The continuous brake which to-day prevails all over the world, is the automatic air-brake. In the United States much the largest part of the rolling stock used in passenger service is equipped with the Westinghouse automatic brake. A few roads peculiarly situated use the Eames vacuum-brake. That brake is used on the elevated roads of New York, and on the Brooklyn bridge roads. The Westinghouse brake is also largely used in England, on the Continent of Europe, in India, Australia, and South America. In the United States it is being rapidly applied to freight cars also. This brake, therefore, being the highest development of the automatic air-brake, and the one most widely used, will be briefly described, as best representing the most approved type of the most important of all safety appliances.
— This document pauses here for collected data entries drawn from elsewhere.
-- ==== Sys2Proof/Safety.lean ====
section
/-! DEFINITION. The terms claims are stated in: the launch premises of 70_reset_and_hazards.md R188, the invariant of
the machine, what an observer compares (10_state.md R32), and the counts of 43_rasterizer.md R128. -/

namespace Sys2Proof.Machine

/-- The block accepts a request (30_encoding.md R68): `BUSY = 0` and `FAULT = 0`. -/
abbrev State.Ready (s : State) : Prop := s.busy = false ∧ s.fault = false

/-- `NoFault` of R188. -/
abbrev State.NoFault (s : State) : Prop := s.fault = false

/-- `Idle` of R188. -/
abbrev State.Idle (s : State) : Prop := s.busy = false ∧ s.pins.cs = true

/-- `ModeSet` of R188. -/
abbrev State.ModeSet (s : State) : Prop := s.mode ≠ .unset

/-- A run of fault-free operations from a state: the host issues requests, and every step leaves the block ready. -/
inductive FaultFreeRun (s : State) : State → Prop where
  | start : FaultFreeRun s s
  | issue {t : State} (r : Request) (h : FaultFreeRun s t) : FaultFreeRun s { t with requests := t.requests ++ [r] }
  | step {t u : State} (h : FaultFreeRun s t) (hs : step t = .next u) (hr : u.Ready) : FaultFreeRun s u

/-- `BroughtUp` of R188: the trace so far is a fault-free `bringUp` of a block just constructed, followed by fault-free
operations. -/
def State.BroughtUp (s : State) : Prop :=
  ∃ (dc rst bl : Bit) (link : Option LinkFailure) (t : State),
    exec .bringUp (State.construct s.K dc rst bl link) = .next t ∧ t.Ready ∧ FaultFreeRun t s

/-- `LinkNeverFails` of R188: an assumption about the environment. -/
abbrev State.LinkNeverFails (s : State) : Prop := s.link = none

/-- `WindowKnown` of R188: the sink's four bounds are not `None`. -/
abbrev State.WindowKnown (s : State) : Prop :=
  s.sink.xs ≠ none ∧ s.sink.xe ≠ none ∧ s.sink.ys ≠ none ∧ s.sink.ye ≠ none

/-- The environment lets the next `n` transfers succeed (20_memory.md R42). -/
def State.linkCarries (s : State) (n : Nat) : Bool :=
  match s.link with
  | none => true
  | some f => decide (n ≤ f.after)

/-- What is left of the environment's choice after `n` transfers that succeeded. -/
def linkAfter (link : Option LinkFailure) (n : Nat) : Option LinkFailure :=
  link.map fun f => { f with after := f.after - n }

/-- The effective window of R49: `(Z.XS, Z.YS, Z.XE, Z.YE)`. -/
def Sink.window (z : Sink) : Option U16 × Option U16 × Option U16 × Option U16 := (z.xs, z.ys, z.xe, z.ye)

/-- The command and data frames that `setWindow` sends for an accepted column range and an accepted row range
(42_window.md R113). -/
def windowEvents (K : Config) (x0 y0 x1 y1 : U16) : List Event :=
  cmdFrameEvents K.CMD_CASET ++ dataFrameEvents [hi8 x0, lo8 x0, hi8 x1, lo8 x1]
    ++ cmdFrameEvents K.CMD_RASET ++ dataFrameEvents [hi8 y0, lo8 y0, hi8 y1, lo8 y1]
    ++ cmdFrameEvents K.CMD_RAMWR

/-- The number of pixel frames of a stream of `n` pixels (R124): none in 12-bit mode when `K.TWELVE_BIT_FRAMES` is
`no_frames`. -/
def pixelFrames (K : Config) (m : Mode) (n : Nat) : Nat :=
  if m = .b12 ∧ K.TWELVE_BIT_FRAMES = .noFrames then 0 else n

/-- The events of `drawSolidRect` in a set colour mode on an already clamped rectangle (43_rasterizer.md R120, R124): the
window, then one data frame per pixel. -/
def rectEvents (K : Config) (m : Mode) (r : Rect) (color : U32) : List Event :=
  windowEvents K (BitVec.ofNat 16 r.x) (BitVec.ofNat 16 r.y) (BitVec.ofNat 16 (r.x + r.w - 1))
      (BitVec.ofNat 16 (r.y + r.h - 1))
    ++ (List.replicate (pixelFrames K m (r.w * r.h)) (dataFrameEvents (pack m color))).flatten

/-- Whether chip-select events alternate, `level` being the line's level before them (40_link.md R92). -/
def csAlternates (level : Bit) (evs : List Event) : Bool :=
  match evs with
  | [] => true
  | .cs l :: rest => (l != level) && csAlternates l rest
  | _ :: rest => csAlternates level rest

/-- The frames of a trace (30_encoding.md R62), counted by their selector events: every frame has exactly one. -/
def frameCount (evs : List Event) : Nat :=
  evs.countP fun e => match e with
    | .dc _ => true
    | _ => false

/-- The bytes on a trace, counted by their `TX` events. -/
def byteCount (evs : List Event) : Nat :=
  evs.countP fun e => match e with
    | .tx _ => true
    | _ => false

/-- What a pin-level observer sees of a trace (R32): the events but for pin writes that do not change a level, from the
levels `p`. -/
def pinView (p : Pins) (evs : List Event) : List Event :=
  match evs with
  | [] => []
  | e :: rest =>
    let p' := p.drive e
    let seen := match e with
      | .tx _ => true
      | .delay _ => true
      | _ => p' != p
    if seen then e :: pinView p' rest else pinView p' rest

/-- The value an answer carries: that of `getBpp`, and none for any other answer (R68, R101). -/
def Response.value (r : Response) : Option Mode :=
  match r with
  | .done v => v
  | .fault _ => none

/-- The values `getBpp` has returned, oldest first. -/
def State.readings (s : State) : List Mode := s.responses.filterMap Response.value

/-- Two runs are the same behaviour (R32): the same trace, the same final `MODE`, `FAULT` and `STYLE`, and the same values
returned by `getBpp`. -/
abbrev sameBehaviour (s t : State) : Prop :=
  s.trace = t.trace ∧ s.mode = t.mode ∧ s.fault = t.fault ∧ s.style = t.style ∧ s.readings = t.readings

/-- The command latched last left nothing unfinished (R50 (e)): a range command has had its four bytes. -/
abbrev Sink.Complete (K : Config) (z : Sink) : Prop :=
  z.latched = some K.CMD_CASET ∨ z.latched = some K.CMD_RASET → 4 ≤ z.params.length

/-- The address at which pixel number `k` of a stream lands in a window whose left column is `xs`, whose right column is `xe`
and whose top row is `ys` (R49). -/
def pixelPlace (xs xe ys : U16) (k : Nat) : Nat :=
  pixelKey (xs.toNat + k % (xe.toNat + 1 - xs.toNat)) (ys.toNat + k / (xe.toNat + 1 - xs.toNat))

/-- The thirteen command rows with their codes (30_encoding.md R67). -/
def commandRows (K : Config) : List (Instr × Byte) :=
  [(.cmdSwreset, K.CMD_SWRESET), (.cmdSlpin, K.CMD_SLPIN), (.cmdSlpout, K.CMD_SLPOUT), (.cmdNoron, K.CMD_NORON),
    (.cmdInvoff, K.CMD_INVOFF), (.cmdInvon, K.CMD_INVON), (.cmdDispoff, K.CMD_DISPOFF), (.cmdDispon, K.CMD_DISPON),
    (.cmdCaset, K.CMD_CASET), (.cmdRaset, K.CMD_RASET), (.cmdRamwr, K.CMD_RAMWR), (.cmdMadctl, K.CMD_MADCTL),
    (.cmdColmod, K.CMD_COLMOD)]

/-- The call of `drawSolidRect` for bit `col` of glyph row `row` in a cell whose corner is `(x, y)` (45_text.md R152,
R155): foreground for a 1 bit, background if there is one for a 0 bit. -/
def cellCall (st : Style) (g : Glyph) (x y row col : Nat) : Option DrawCall :=
  (if glyphBit g row col then some st.fg else st.bg).map fun color =>
    ⟨⟨x + (7 - col) * st.sx, y + row * st.sy, st.sx, st.sy⟩, color⟩

/-- The transfers (one per frame) of `drawSolidRect` in a set colour mode on a rectangle (R128). -/
def rectTransfers (K : Config) (m : Mode) (r : Rect) : Nat :=
  5 + pixelFrames K m ((clamp K r).w * (clamp K r).h)

/-- The invariant of the machine: it holds at reset and every step keeps it. -/
structure State.Inv (s : State) : Prop where
  /-- The configuration is one the spec admits (R8). -/
  config : s.K.Wf
  /-- The scales are at least 1 (R28). -/
  scales : 1 ≤ s.style.sx ∧ 1 ≤ s.style.sy
  /-- Between operations chip-select is deasserted (R22). -/
  idleLine : s.busy = false → s.fault = false → s.pins.cs = true
  /-- After a fault, and while a transfer hangs, chip-select stays asserted (R168, R42). -/
  cutLine : s.busy = true ∨ s.fault = true → s.pins.cs = false
  /-- The fault ends the operation: `FAULT` and `BUSY` are never both 1 (R167). -/
  oneStop : ¬(s.busy = true ∧ s.fault = true)
  /-- `PIXBUF` holds 0, 2 or 3 bytes (R25). -/
  pixbuf : s.op.pixbuf.length = 0 ∨ s.op.pixbuf.length = 2 ∨ s.op.pixbuf.length = 3
  /-- `PIXCNT` is at most 65535 * 65535 (R20). -/
  pixcnt : s.op.pixcnt ≤ 65535 * 65535
  /-- What the sink has not read yet is the end of the trace (R53 (4)). -/
  unread : s.wire <:+ s.trace
  /-- The frame memory is in its canonical form. -/
  memory : s.sink.mem.wf
  /-- Once the block has stopped for good and every frame has been read, a range command under way has left its range open
  (R196, R50 (e)). -/
  cutCommand : s.busy = true ∨ s.fault = true → nextFrame s.wire = none → s.sink.closeCommand s.K = s.sink
  /-- While the last stream stands in the middle of a pixel, the place of that pixel is open (R50 (d)). -/
  halfSent : ∀ st ∈ s.sink.streams.getLast?, ∀ xs ∈ st.xs, ∀ xe ∈ st.xe, ∀ ys ∈ st.ys, ∀ p ∈ pixelSize st.mode,
    st.bytes.length % p ≠ 0 → s.sink.mem.read (pixelPlace xs xe ys (st.bytes.length / p)) = none

end Sys2Proof.Machine
end

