-- ==== Sys2Proof/Laws/Operations.lean ====
section
/-! SUPPORT. The scripts of the link, the window and the rasterizer: the events they put on the trace, the transfers they
make, and the registers they store to. Later proofs cite these lemmas and do not unfold a script. -/

namespace Sys2Proof.Machine

/-- The events of a script. -/
def scriptEvents (acts : List Act) : List Event := acts.flatMap Act.events

@[simp] theorem scriptEvents_nil : scriptEvents [] = [] := rfl
@[simp] theorem scriptEvents_append (as bs : List Act) :
    scriptEvents (as ++ bs) = scriptEvents as ++ scriptEvents bs := by simp [scriptEvents]

/-- What an accepted operation leaves when the environment lets its transfers succeed: the events of its script on the
trace and on the wire, the registers its script stores to, and the answer done. -/
theorem operation_of_carries {s : State} {acts : List Act} (hr : s.Ready)
    (h : s.linkCarries (transfers acts) = true) :
    operation s acts = .next { s with
      mode := (acts.foldl Act.apply s).mode
      op := (acts.foldl Act.apply s).op
      pins := (scriptEvents acts).foldl Pins.drive s.pins
      trace := s.trace ++ scriptEvents acts
      wire := s.wire ++ scriptEvents acts
      link := linkAfter s.link (transfers acts)
      responses := s.responses ++ [.done none] } := by
  unfold operation accepted
  rw [if_neg (by simp [hr.1]), if_neg (by simp [hr.2]), operate_of_carries none h, foldl_apply_busy_comm,
    foldl_apply_eq]
  obtain ⟨K, mode, pins, fault, busy, op, style, trace, wire, requests, responses, link, sink⟩ := s
  obtain ⟨rfl, rfl⟩ := hr
  rfl

@[simp] theorem scriptEvents_sendCommand (c : Byte) : scriptEvents (sendCommand c) = cmdFrameEvents c := rfl
@[simp] theorem scriptEvents_sendData (bs : List Byte) : scriptEvents (sendData bs) = dataFrameEvents bs := by
  simp [scriptEvents, sendData, Act.events, dataFrameEvents, frameEvents]

@[simp] theorem transfers_sendCommand (c : Byte) : transfers (sendCommand c) = 1 := rfl
@[simp] theorem transfers_sendData (bs : List Byte) : transfers (sendData bs) = 1 := rfl

@[simp] theorem setColumns_of_inRange {K : Config} {a b : U16} (h : inRange a b K.WIDTH = true) :
    setColumns K a b = sendCommand K.CMD_CASET ++ sendData (rangeParam a b) := by simp [setColumns, h]
@[simp] theorem setColumns_of_not_inRange {K : Config} {a b : U16} (h : inRange a b K.WIDTH = false) :
    setColumns K a b = [] := by simp [setColumns, h]
@[simp] theorem setRows_of_inRange {K : Config} {a b : U16} (h : inRange a b K.HEIGHT = true) :
    setRows K a b = sendCommand K.CMD_RASET ++ sendData (rangeParam a b) := by simp [setRows, h]
@[simp] theorem setRows_of_not_inRange {K : Config} {a b : U16} (h : inRange a b K.HEIGHT = false) :
    setRows K a b = [] := by simp [setRows, h]

/-- The registers a list of frames leaves: the frames of the two primitives store nothing. -/
theorem foldl_sendCommand (s : State) (c : Byte) :
    (sendCommand c).foldl Act.apply s = { s with pins := { s.pins with cs := true, dc := false } } := rfl
theorem foldl_sendData (s : State) (bs : List Byte) :
    (sendData bs).foldl Act.apply s = { s with pins := { s.pins with cs := true, dc := true } } := rfl

/-- The pixel loop has the events of one pixel frame per pixel. -/
theorem scriptEvents_pixelLoop (K : Config) (buf : List Byte) (n : Nat) :
    scriptEvents (pixelLoop K buf n) = (List.replicate n (scriptEvents (pixelFrame K buf))).flatten := by
  have hrep : ∀ l : List Nat, scriptEvents (l.flatMap fun k => pixelFrame K buf ++ [Act.setPixcnt (n - 1 - k)]) =
      (List.replicate l.length (scriptEvents (pixelFrame K buf))).flatten := by
    intro l
    induction l with
    | nil => rfl
    | cons k l ih => rw [List.flatMap_cons, scriptEvents_append, scriptEvents_append, ih]; simp [scriptEvents, Act.events, List.replicate_succ]
  have h0 : scriptEvents [Act.setPixcnt n] = [] := rfl
  rw [pixelLoop, scriptEvents_append, hrep, List.length_range, h0, List.nil_append]

/-- The pixel loop makes one transfer per pixel frame. -/
theorem transfers_pixelLoop (K : Config) (buf : List Byte) (n : Nat) :
    transfers (pixelLoop K buf n) = n * transfers (pixelFrame K buf) := by
  have hrep : ∀ l : List Nat, transfers (l.flatMap fun k => pixelFrame K buf ++ [Act.setPixcnt (n - 1 - k)]) =
      l.length * transfers (pixelFrame K buf) := by
    intro l
    induction l with
    | nil => simp
    | cons k l ih => rw [List.flatMap_cons, transfers_append, ih]; simp [Nat.succ_mul, Nat.add_comm]
  simp [pixelLoop, hrep]

/-- At the end of the pixel loop `PIXCNT` is 0; the pins are as the frames leave them, and nothing else has changed. -/
theorem foldl_pixelLoop (K : Config) (buf : List Byte) (n : Nat) (s : State) :
    (pixelLoop K buf n).foldl Act.apply s =
      { s with
        op := { s.op with pixcnt := 0 }
        pins := (scriptEvents (pixelLoop K buf n)).foldl Pins.drive s.pins } := by
  have hf : ∀ (t : State), (pixelFrame K buf).foldl Act.apply t =
      { t with pins := (scriptEvents (pixelFrame K buf)).foldl Pins.drive t.pins } := by
    intro t
    unfold pixelFrame
    split
    · rfl
    · rw [foldl_sendData, scriptEvents_sendData]; simp [dataFrameEvents, frameEvents]
  have hl : ∀ (l : List Nat) (t : State),
      (l.flatMap fun k => pixelFrame K buf ++ [Act.setPixcnt (n - 1 - k)]).foldl Act.apply t =
      { t with
        op := { t.op with pixcnt := ((l.getLast?).map fun k => n - 1 - k).getD t.op.pixcnt }
        pins := (scriptEvents (l.flatMap fun k => pixelFrame K buf ++ [Act.setPixcnt (n - 1 - k)])).foldl Pins.drive
          t.pins } := by
    intro l
    induction l with
    | nil => intro t; rfl
    | cons k l ih =>
      intro t
      rw [List.flatMap_cons, List.foldl_append, List.foldl_append, hf, List.foldl_cons, List.foldl_nil, ih,
        scriptEvents_append, scriptEvents_append, List.foldl_append, List.foldl_append]
      cases l with
      | nil => rfl
      | cons j l => simp [Act.apply, scriptEvents, Act.events, List.getLast?_cons]
  rw [pixelLoop, List.foldl_append, hl, scriptEvents_append, List.foldl_append]
  cases n with
  | zero => rfl
  | succ n => simp [Act.apply, scriptEvents, Act.events, List.getLast?_range]

/-- The clamp keeps the corner on the surface and the extents inside it (43_rasterizer.md R121). -/
theorem clamp_fits {K : Config} (hW : 1 ≤ K.WIDTH.toNat) (hH : 1 ≤ K.HEIGHT.toNat) (r : Rect) :
    (clamp K r).x < K.WIDTH.toNat ∧ (clamp K r).y < K.HEIGHT.toNat ∧
    (clamp K r).x + (clamp K r).w ≤ K.WIDTH.toNat ∧ (clamp K r).y + (clamp K r).h ≤ K.HEIGHT.toNat := by
  simp only [clamp]; repeat' split
  all_goals omega

/-- The clamp leaves at least one pixel of a rectangle that has one (R121). -/
theorem clamp_pos {K : Config} (hW : 1 ≤ K.WIDTH.toNat) (hH : 1 ≤ K.HEIGHT.toNat) {r : Rect} (hw : 1 ≤ r.w)
    (hh : 1 ≤ r.h) : 1 ≤ (clamp K r).w ∧ 1 ≤ (clamp K r).h := by
  simp only [clamp]; repeat' split
  all_goals omega

/-- The end bounds of a clamped rectangle are in range, so that both range commands of its window are sent (R122). -/
theorem clamp_inRange {K : Config} (hW : 1 ≤ K.WIDTH.toNat) (hH : 1 ≤ K.HEIGHT.toNat) {r : Rect} (hw : 1 ≤ r.w)
    (hh : 1 ≤ r.h) :
    inRange (BitVec.ofNat 16 (clamp K r).x) (BitVec.ofNat 16 ((clamp K r).x + (clamp K r).w - 1)) K.WIDTH = true ∧
    inRange (BitVec.ofNat 16 (clamp K r).y) (BitVec.ofNat 16 ((clamp K r).y + (clamp K r).h - 1)) K.HEIGHT = true := by
  obtain ⟨h1, h2, h3, h4⟩ := clamp_fits hW hH r
  obtain ⟨h5, h6⟩ := clamp_pos hW hH hw hh
  have := K.WIDTH.isLt
  have := K.HEIGHT.isLt
  simp only [inRange, BitVec.le_def, BitVec.lt_def, BitVec.toNat_ofNat, Bool.and_eq_true, decide_eq_true_eq]
  refine ⟨⟨?_, ?_⟩, ?_, ?_⟩ <;> omega

/-- The surface is left as it is by the clamp (43_rasterizer.md R125). -/
theorem clamp_surface {K : Config} (h : 1 ≤ K.WIDTH.toNat ∧ 1 ≤ K.HEIGHT.toNat) : clamp K (surface K) = surface K := by
  obtain ⟨h1, h2⟩ := h
  simp [clamp, surface, show K.WIDTH.toNat ≠ 0 by omega, show K.HEIGHT.toNat ≠ 0 by omega]

/-- The surface is in the admitted subset (R125). -/
theorem rectAdmitted_surface {K : Config} (h : 1 ≤ K.WIDTH.toNat ∧ 1 ≤ K.HEIGHT.toNat) :
    rectAdmitted K (surface K) = true := by
  have := K.WIDTH.isLt
  have := K.HEIGHT.isLt
  simp only [rectAdmitted, clamp_surface h, Bool.and_eq_true, decide_eq_true_eq]
  refine ⟨⟨h, ?_⟩, ?_⟩ <;> simp only [surface] <;> omega

theorem modeUnset_eq (m : Mode) : modeUnset m = decide (m = .unset) := by cases m <;> rfl

/-- A packed pixel has no bytes in 12-bit mode alone (41_color_mode.md R103). -/
theorem pack_eq_nil_iff {m : Mode} (hm : m ≠ .unset) (c : U32) : pack m c = [] ↔ m = .b12 := by
  cases m <;> simp_all [pack]

/-- `drawSolidRect` past its first step, on a rectangle with a pixel, in a set colour mode: its events, its transfers, and
the registers it leaves (R120 to R124). -/
theorem streamRect_spec {K : Config} (hW : 1 ≤ K.WIDTH.toNat) (hH : 1 ≤ K.HEIGHT.toNat) {m : Mode} (hm : m ≠ .unset)
    {r : Rect} (c : U32) (hw : 1 ≤ r.w) (hh : 1 ≤ r.h) :
    scriptEvents (streamRect K m r c) = rectEvents K m (clamp K r) c ∧
    transfers (streamRect K m r c) = rectTransfers K m r ∧
    ∀ s : State, ((streamRect K m r c).foldl Act.apply s).mode = s.mode ∧
      ((streamRect K m r c).foldl Act.apply s).op = ⟨BitVec.ofNat 16 (clamp K r).x, BitVec.ofNat 16 (clamp K r).y,
        BitVec.ofNat 16 (clamp K r).w, BitVec.ofNat 16 (clamp K r).h, c, pack m c, 0⟩ := by
  obtain ⟨h1, h2⟩ := clamp_inRange hW hH hw hh
  have hpf : pixelFrame K (pack m c) =
      if m = .b12 ∧ K.TWELVE_BIT_FRAMES = .noFrames then [] else sendData (pack m c) := by
    unfold pixelFrame; simp only [pack_eq_nil_iff hm c]
  refine ⟨?_, ?_, fun s => ⟨?_, ?_⟩⟩
  · simp only [streamRect, setWindow, setColumns_of_inRange h1, setRows_of_inRange h2, scriptEvents_append,
      scriptEvents_sendCommand, scriptEvents_sendData, scriptEvents_pixelLoop, hpf, rectEvents, windowEvents,
      pixelFrames, rangeParam]
    rw [show scriptEvents [.setRect r, .setColor c, .setRect (clamp K r)] = [] from rfl,
      show ∀ b, scriptEvents [.setPixbuf b] = [] from fun _ => rfl]
    split <;> simp
  · simp only [streamRect, setWindow, setColumns_of_inRange h1, setRows_of_inRange h2, transfers_append,
      transfers_sendCommand, transfers_sendData, transfers_pixelLoop, hpf, pixelFrames, rectTransfers]
    split <;> simp
  all_goals simp only [streamRect, setWindow, setColumns_of_inRange h1, setRows_of_inRange h2, List.foldl_append,
    foldl_pixelLoop, foldl_sendCommand, foldl_sendData, List.foldl_cons, List.foldl_nil, Act.apply]

/-- A frame leaves chip-select at 1 and the selector at its own level. -/
theorem foldl_drive_frame (p : Pins) (kind : Bit) (bs : List Byte) :
    (frameEvents kind bs).foldl Pins.drive p = { p with cs := true, dc := kind } := by simp [frameEvents]

/-- The lines after the events of a rectangle. -/
theorem foldl_drive_rectEvents (K : Config) (m : Mode) (r : Rect) (c : U32) (p : Pins) :
    (rectEvents K m r c).foldl Pins.drive p =
      { p with cs := true, dc := decide (pixelFrames K m (r.w * r.h) ≠ 0) } := by
  have hrep : ∀ (n : Nat) (q : Pins), q.cs = true →
      ((List.replicate n (dataFrameEvents (pack m c))).flatten).foldl Pins.drive q =
        if n = 0 then q else { q with dc := true } := by
    intro n
    induction n with
    | zero => intro q _; rfl
    | succ n ih =>
      intro q hq
      rw [List.replicate_succ, List.flatten_cons, List.foldl_append, dataFrameEvents, foldl_drive_frame,
        ← dataFrameEvents, ih _ rfl]
      cases q; simp_all
  have hw : ∀ (a b d e : U16) (q : Pins), (windowEvents K a b d e).foldl Pins.drive q =
      { q with cs := true, dc := false } := by
    intro a b d e q
    simp only [windowEvents, List.foldl_append, cmdFrameEvents, dataFrameEvents, foldl_drive_frame]
  rw [rectEvents, List.foldl_append, hw, hrep _ _ rfl]
  split <;> simp_all

/-- The script of `drawSolidRect` in a set colour mode. -/
@[simp] theorem drawSolidRect_of_set {K : Config} {m : Mode} (hm : m ≠ .unset) (r : Rect) (c : U32) :
    drawSolidRect K m r c = streamRect K m r c := by simp [drawSolidRect, modeUnset_eq, hm]

/-- With no colour mode there is nothing to do. -/
@[simp] theorem drawSolidRect_unset (K : Config) (r : Rect) (c : U32) : drawSolidRect K .unset r c = [] := rfl

end Sys2Proof.Machine
end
The general diagram which is given on pages 196–97 shows all of the principal parts as applied to a locomotive, a tender, and a passenger car. The diagram is reduced from one prepared by Mr. M. N. Forney for a new edition of his "Catechism of the Locomotive." In the plan view are shown very clearly the hand-wheels, the chains, the rods, and the levers by which the brake is applied by hand. In passenger service the hand-wheels are rarely used, but they are retained for convenience in switching cars in the yard, and for those rare emergencies in which the air-brakes fail. Under the middle of the car the ordinary pull-rod of the old hand-brake is cut and two levers are inserted. One lever is connected with the brake-cylinder, and the other with the piston which slides in that cylinder. When air is admitted to the cylinder the piston is driven out, and the brakes are applied exactly as they would be were the chains wound up by turning the hand-wheels. Compressed air is supplied to the cylinder from the reservoir near it, in which pressure is maintained at from 70 to 80 pounds per square inch by a pump placed on one side of the locomotive. The pump fills the main reservoir on the engine, and also the car-reservoirs, by means of the train-pipe which extends under all the cars. When the brakes are off there is a full pressure of air in all of the car-reservoirs and train-pipes. It is a reduction of the pressure in the train-pipes which causes the brakes to be applied.

Plan and Elevation of Air-brake Apparatus.—Reservoirs and piping in solid black; brake gear shaded.

This fact must be borne in mind, for it is on this principle that the automatic action of the brakes depends. If a train parts, or if the air leaks out of the train-pipe, the brakes go on. This automatic principle is a vital one in most safety appliances, and it is secured in the case of the air-brake by one of the most ingenious little devices that man ever contrived, that is, the triple valve, which is placed in the piping system between the brake-cylinder and the car-reservoir. This triple valve has passages to the brake-cylinder, to the car-reservoir, to the train-pipe, and to the atmosphere. Which of these passages are open and which are closed depends upon the position of a piston inside of the triple valve, and the position of that piston is determined by the difference in air-pressure on either side of it. Thus, when the pressure in the train-pipe is greater than that in the car-reservoir, the triple valve piston is forced over, say to the left, a communication is opened from the train-pipe to the car-reservoir, and the air pressure in the latter is restored from the main reservoir on the locomotive. At the same time a passage is opened from the brake-cylinder to the atmosphere, the compressed air escapes, the brake-piston is driven back by a spring, and the brakes are released. If the pressure in the train-pipe is reduced, the triple-valve piston is driven to the right (we will assume) by the pressure from the car-reservoir, the passage to the atmosphere is closed, air flows freely from the car-reservoir to the brake-cylinder, and the brakes are applied.